In case you’ve been living in a cave for the last year with your eyes shut and your fingers in your ears, know that a new joint in the Warehouse District called Spoon and Stable opened last month. It’s housed in a bright, Shea-designed space; the chef has some fine laurels; and reservations are scarce. (If you search Open Table, have your 2015 calendar handy).

Perhaps your best bet to taste Gavin Kaysen’s scallop crudo and bucatini with bottarga anytime soon is to shimmy your way into a seat at the bar. The slim lounge faces a tower of white shelving full of spirits and firewood, delicately backlit and framed by orchids and citrus fruit. It kind of looks like one of those bars that were only thought to exist in Williams-Sonoma catalogs.

Bar patrons have access to the dinner menu as well as a svelte list of bar snacks (anyone want to share a tarte flambée and a bottle of prosecco?). They may also be treated to spur of the moment bar specials like truffled pork ramen or Cuban sandwiches, and can watch head barman, Robb Jones, at work, which is always fun.

Isabel Subtil / Heavy Table
Isabel Subtil / Heavy Table

“It’s just great to be in this environment, where I can challenge myself in different ways,” says Jones, formerly of Saffron. “[Kaysen] gave me a lot of creative license. I mentioned the idea of just doing classics, and he ran it by some people in New York, like ‘I talked to Jim Meehan, and this is a really cool idea.’ Sweet! And it makes sense with what we’re trying to do here. We want people to be comfortable.”
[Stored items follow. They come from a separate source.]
-- ==== Sys2Proof/Machine/Array.lean ====
section
/-! DEFINITION. The cell array: WLD, MM and MM_G (R78 to R103, R150 to R158). -/

namespace Sys2Proof.Machine

/-! ### Operand pairs (R79 to R81, R150) -/

/-- Contraction depth of a stationary format and packing with a streaming format; none where they form no pair. -/
def pairDepth (sf pack vf : Nat) : Option Nat :=
  if sf = 1 then
    if vf = 1 then (if pack = 1 then some 1024 else none)
    else if vf = 2 || vf = 3 then (if pack = 0 then some 512 else none)
    else if 4 ≤ vf && vf ≤ 6 then (if pack = 2 then some 256 else none)
    else none
  else if 2 ≤ sf && sf ≤ 6 then
    if vf = 1 then (if 4 ≤ sf then some 256 else none)
    else if 2 ≤ vf && vf ≤ 6 then some 256 else none
  else none

/-- The deepest stationary tile a format and packing may have (R79, R150); 0 where the format is no operand format (R81). -/
def maxDepth (sf pack : Nat) : Nat :=
  if sf = 1 then (match pack with | 0 => 512 | 1 => 1024 | 2 => 256 | _ => 0)
  else if 2 ≤ sf && sf ≤ 6 then (if pack = 0 then 256 else 0) else 0

/-- Contraction elements held per cell (R82, R150). -/
def groupSize (sf pack : Nat) : Nat := if sf = 1 then (match pack with | 0 => 2 | 1 => 4 | _ => 1) else 1

/-! ### Elements and products (R60, R87) -/

/-- An element as the array reads it: subnormal M12, M16 and W24 operands flush to signed zero (R60). -/
def arrVal (fmt code scale : Nat) : Val :=
  match elemVal fmt code scale with
  | .fin n m e => if 4 ≤ fmt && fmt ≤ 6 && (code >>> (fmtF fmt).fb) % 2 ^ (fmtF fmt).eb = 0 then .fin n 0 e else .fin n m e
  | v => v

/-- An L4 element's significand with its scale, and its half-octave exponent h from −6 to 0 (R40, R87); a zero takes h = 0. -/
def l4Split (code scale : Nat) : Val × Int :=
  if scale = 255 then (.nan, 0)
  else if scale = 0 || code % 8 = 0 then (.fin false 0 0, 0)
  else (.fin (code.testBit 3) 1 ((scale : Int) - 127), ((code % 8 : Nat) : Int) - 7)

/-- The factor an operand brings and its half-octave exponent: 0 for every format but L4. -/
def operand (fmt code scale : Nat) : Val × Int := if fmt = 1 then l4Split code scale else (arrVal fmt code scale, 0)

/-- Multiply a value by 2^k. -/
def scaleVal (v : Val) (k : Int) : Val := match v with | .fin n m e => .fin n m (e + k) | w => w

/-- A product, its bin (true: odd) and its CAUSE (R87); a product with a W24 operand is rounded once (R107). -/
def product (w24 : Bool) (a b : Val × Int) : Val × Bool × R32 :=
  let h := a.2 + b.2
  let p := mulVal a.1 b.1
  let v := scaleVal p.1 (h / 2)
  let r := if w24 then rnd32 v else ⟨0, 0, 0⟩
  let fl := r.fl ||| (if p.2 ≠ 0 then flInvalid else 0)
  (if w24 then dec32 r.v else v, h % 2 = 1, ⟨0, fl, p.2⟩)

/-! ### A column's sum (R87, R88, R103) -/

/-- The partial sums of a column with the flags raised and the first INVALID event: its CAUSE and BLOCK. -/
structure Col where
  even : BitVec 32 := negZero32
  odd  : BitVec 32 := negZero32
  fl   : BitVec 5 := 0
  ev   : Option (Nat × Nat) := none
  deriving DecidableEq, Repr

/-- Note flags and the first cause. -/
def Col.note (c : Col) (r : R32) (block : Nat) : Col :=
  { c with fl := c.fl ||| r.fl, ev := if c.ev.isSome then c.ev else if r.cause = 0 then none else some (r.cause, block) }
The names on his cocktail list read like Bartending 101, but all of them contain a prepped ingredient or a technique that expands the notion of what that well-known cocktail can be. Take for example his old fashioned with dark rum and pineapple syrup. Or his whiskey sour with grapefruit. Jones’ cocktail prep begins early in the day, over saucepans slowly reducing citrus, sugar, and spice.

“I spent a little time as a saucier when I was a cook,” Jones recalls. “It was my Zen in the kitchen, I can focus on one thing and make it perfect.” He claims that prepping syrups and cordials helps manage his ADD, but it has the added benefit of speeding up pickup time in his continuously busy bar.
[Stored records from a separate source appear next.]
-- ==== Sys2Proof/Machine/Route.lean ====
section
/-! DEFINITION. Routing and reductions: ROUTE, ROUTE_F and RED (R167 to R178, R222 to R225). -/

namespace Sys2Proof.Machine

/-! ### Selection (R167 to R169) -/

/-- A candidate: identifier word and logit. -/
abbrev Cand := Nat × BitVec 32

/-- Expert identifier words (R153). -/
def baseWord (gen e : Nat) : Nat := e + gen * 2 ^ 17
def privWord (slot : Nat) : Nat := slot + 2 ^ 16
def dropBit : Nat := 2 ^ 18
def noneWord (gen : Nat) : Nat := gen * 2 ^ 17 + 2 ^ 19
def noPos : Nat := 0xFFFFFFFF

/-- `a` ranks before `b`: a NaN below every other, a higher logit first, equal logits by ascending identifier (R168). -/
def ranksBefore (a b : Cand) : Bool :=
  if isNan32 a.2 then isNan32 b.2 && a.1 < b.1
  else if isNan32 b.2 then true
  else if lt32 b.2 a.2 then true
  else if lt32 a.2 b.2 then false
  else a.1 < b.1

/-- Insert a candidate at its rank. -/
def insertCand (c : Cand) : List Cand → List Cand
  | [] => [c]
  | d :: r => if ranksBefore c d then c :: d :: r else d :: insertCand c r

/-- The K highest candidates in rank order. -/
def selectK (k : Nat) (cs : List Cand) : List Cand := (cs.foldl (fun l c => insertCand c l) []).take k

/-- Insert by ascending identifier. -/
def insertId (c : Cand) : List Cand → List Cand
  | [] => [c]
  | d :: r => if c.1 < d.1 then c :: d :: r else d :: insertId c r

/-- 1.442695041 rounded to W32 (R169). -/
def log2e32 : BitVec 32 := (div32 (ofNat32 1442695041) (ofNat32 1000000000)).v

/-- The largest logit of a set that is not NaN; NaN where every one is (R169). -/
def lmax32 (cs : List Cand) : BitVec 32 :=
  cs.foldl (fun m c => if isNan32 c.2 then m else if isNan32 m then c.2 else if lt32 m c.2 then c.2 else m) nan32

/-- Flags and the first cause joined. -/
def joinR (a b : R32) : R32 := ⟨b.v, a.fl ||| b.fl, if a.cause ≠ 0 then a.cause else b.cause⟩

/-- The softmax of a set: each member's identifier and gate, and the flags raised (R169). -/
def softmax (cs : List Cand) : List (Nat × BitVec 32) × R32 :=
  let m := lmax32 cs
  let items := cs.foldl (fun l c => insertId c l) []
  let ex := items.map (fun c =>
    let d := sub32 c.2 m
    let q := joinR d (mul32 d.v log2e32)
    (c.1, joinR q (sfuExp2 q.v)))
  match ex with
  | [] => ([], ⟨0, 0, 0⟩)
  | x :: r =>
    let sum := r.foldl (fun a y => joinR (joinR a y.2) (add32 a.v y.2.v)) x.2
    let gs := ex.map (fun y => (y.1, div32 y.2.v sum.v))
    (gs.map (fun y => (y.1, y.2.v)), gs.foldl (fun a y => joinR a y.2) sum)

/-- The lane of a softmax's first INVALID event, which takes its candidates by ascending identifier (R73, R169): the logit's column in its
tile; the infinity minus infinity of a logit and the largest one is the only event a softmax has (log 35). -/
def softLane (eb : Nat) (cs set : List Cand) : Nat :=
  let m := lmax32 set
  match (set.foldl (fun l c => insertId c l) []).find? (fun c => (sub32 c.2 m).cause ≠ 0) with
  | none => 0
  | some c =>
    let k := cs.findIdx (fun d => d.1 = c.1)
    if k < eb then k else k - eb

/-- The selections of a row: identifier word and gate, K of them, NONE filling the rest (R168, R169). -/
def routeSelect (cs : List Cand) (k norm gen : Nat) : List (Nat × BitVec 32) × R32 :=
  let sel := selectK k cs
  let sm := if norm = 0 then softmax sel else if norm = 1 then softmax cs else ([], ⟨0, 0, 0⟩)
  let gate := fun (c : Cand) => if norm = 2 then c.2 else (sm.1.find? (fun g => g.1 = c.1)).elim 0 (·.2)
  (sel.map (fun c => (c.1, gate c)) ++ List.replicate (k - sel.length) (noneWord gen, 0), sm.2)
Isabel Subtil / Heavy Table
Isabel Subtil / Heavy Table

His ice program does the same. Jones has a metalworking friend who custom built stainless-steel ice molds designed to make ice that breaks apart into chunks perfectly sized for the glassware. “I got tired of chipping my own ice,” says Jones. “I worked at Bradstreet — I understand the importance of ice. But I don’t want to wait five minutes for someone to chip ice, and it’s also not that safe to have a bunch of people with ice picks.”

We order his Paloma, a drink that might seem out of season right now. I associate them particularly with sweltering summer barbecues, when slapping together tequila and Fresca is about as much work as I want my drinks to entail. But Jones’ spiced-grapefruit cordial blends beautifully with the warmth of the reposado tequila.

Isabel Subtil / Heavy Table
Isabel Subtil / Heavy Table

Spoon and Stable Paloma
2 oz. reposado tequila (Jones uses el Jimador)
1½ oz. grapefruit cordial
pinch of kosher salt
splash of lime juice
club soda
grapefruit peel and lime slice for garnish

Build tequila, cordial, salt, and lime juice in a collins glass; stir briefly. Top with club soda. Garnish with grapefruit peel and a lime wheel.